Wherever a line of the records contains "writesRun", copy that line.

═══ Task input ═══

-- ==== Sys2Proof/Machine/Operands.lean ====
section
/-! DEFINITION. What each word names: the registers, ages, predicates and queues it reads and writes, its pushes, its
pipe and its window (spec/08 R177-R184, spec/09 R200-R209), and how an operand field is read (R205, R206). -/

namespace Sys2Proof

/-- What a word names: named registers read and written, ages, predicates, k-queue pops and pushes in operand order, and s
registers. -/
structure Uses where
  v : List Nat
  d : List Nat
  ages : List Nat
  pr : List Nat
  pw : List Nat
  pop : List Nat
  push : List Nat
  s : List Nat
  deriving DecidableEq, Repr

/-- Nothing named. -/
def Uses.empty : Uses := ⟨[], [], [], [], [], [], [], []⟩

/-- Both words' names. -/
def Uses.and (a b : Uses) : Uses :=
  ⟨a.v ++ b.v, a.d ++ b.d, a.ages ++ b.ages, a.pr ++ b.pr, a.pw ++ b.pw, a.pop ++ b.pop, a.push ++ b.push, a.s ++ b.s⟩

/-- `n` consecutive named registers from `b` (R193). -/
def regRun (b n : Nat) : List Nat := (List.range n).map (b + ·)

/-- Registers read. -/
def readsRun (b n : Nat) : Uses := { Uses.empty with v := regRun b n }

/-- Registers written. -/
def writesRun (b n : Nat) : Uses := { Uses.empty with d := regRun b n }

/-- What a source names (R205). -/
def srcUses : Src → Uses
  | .v n => readsRun n.val 1
  | .k n => { Uses.empty with pop := [n.val] }
  | .age n => { Uses.empty with ages := [n.val] }
  | .s n => { Uses.empty with s := [n.val] }
  | .zero | .lane | .lit => Uses.empty

/-- What a destination names (R205). -/
def dstUses : Dst → Uses
  | .v n => writesRun n.val 1
  | .k n => { Uses.empty with push := [n.val] }
  | .none => Uses.empty

/-- The predicate a guard reads (R205). -/
def guardUses : Guard → Uses
  | .always => Uses.empty
  | .p n => { Uses.empty with pr := [n.val] }

/-- The predicates a compare writes (R230). -/
def pdstUses (d : PDst) : Uses := { Uses.empty with pw := if d.k then [d.p.val, d.p.val + 1] else [d.p.val] }

/-- A predicate read. -/
def predUses (p : PReg) : Uses := { Uses.empty with pr := [p.val] }

/-- The register of a base (R300). -/
def baseUses : Base → Uses
  | .v n => readsRun n.val 1
  | .s n => { Uses.empty with s := [n.val] }
  | .zero => Uses.empty

/-- The register of an address source (R321). -/
def addrUses : Addr6 → Uses
  | .v n => readsRun n.val 1
  | .s n => { Uses.empty with s := [n.val] }

/-- The s register of a mask source (R387). -/
def maskUses : MaskSrc → Uses
  | .s n => { Uses.empty with s := [n.val] }
  | .zero | .lit => Uses.empty

/-- The registers of a load's destination: two for `.b128` (R303). -/
def loadUses (ty : MemTy) (x : Dst) : Uses :=
  match ty, x with
  | .b128, .v n => writesRun n.val 2
  | _, d => dstUses d

/-- The registers of a store's data (R303). -/
def storeUses (ty : MemTy) (x : Src) : Uses :=
  match ty, x with
  | .b128, .v n => readsRun n.val 2
  | _, d => srcUses d

/-- Registers of C and D of a product (R193). -/
def accUses (d n : Nat) : Uses := ⟨regRun d n, regRun d n, [], [], [], [], [], []⟩

/-- Registers of B in an MMAS (R269). -/
def SFmt.bRegs : SFmt → Nat
  | .e2m1 => 2
  | .e4m3 => 4
  | .e5m2 => 4
  | .int4 => 2

/-- Registers of D in an MMAT (R270). -/
def TFmt.dRegs : TFmt → Nat
  | .f64 => 8
  | _ => 4

/-- Registers of A in an MMAT, with the block words of an E2M1 A (R270). -/
def TFmt.aRegs : TFmt → Nat
  | .e2m1 => 3
  | _ => 2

═══

**Exercise answer:**
def writesRun (b n : Nat) : Uses := { Uses.empty with d := regRun b n }
  | .v n => writesRun n.val 1
  | .b128, .v n => writesRun n.val 2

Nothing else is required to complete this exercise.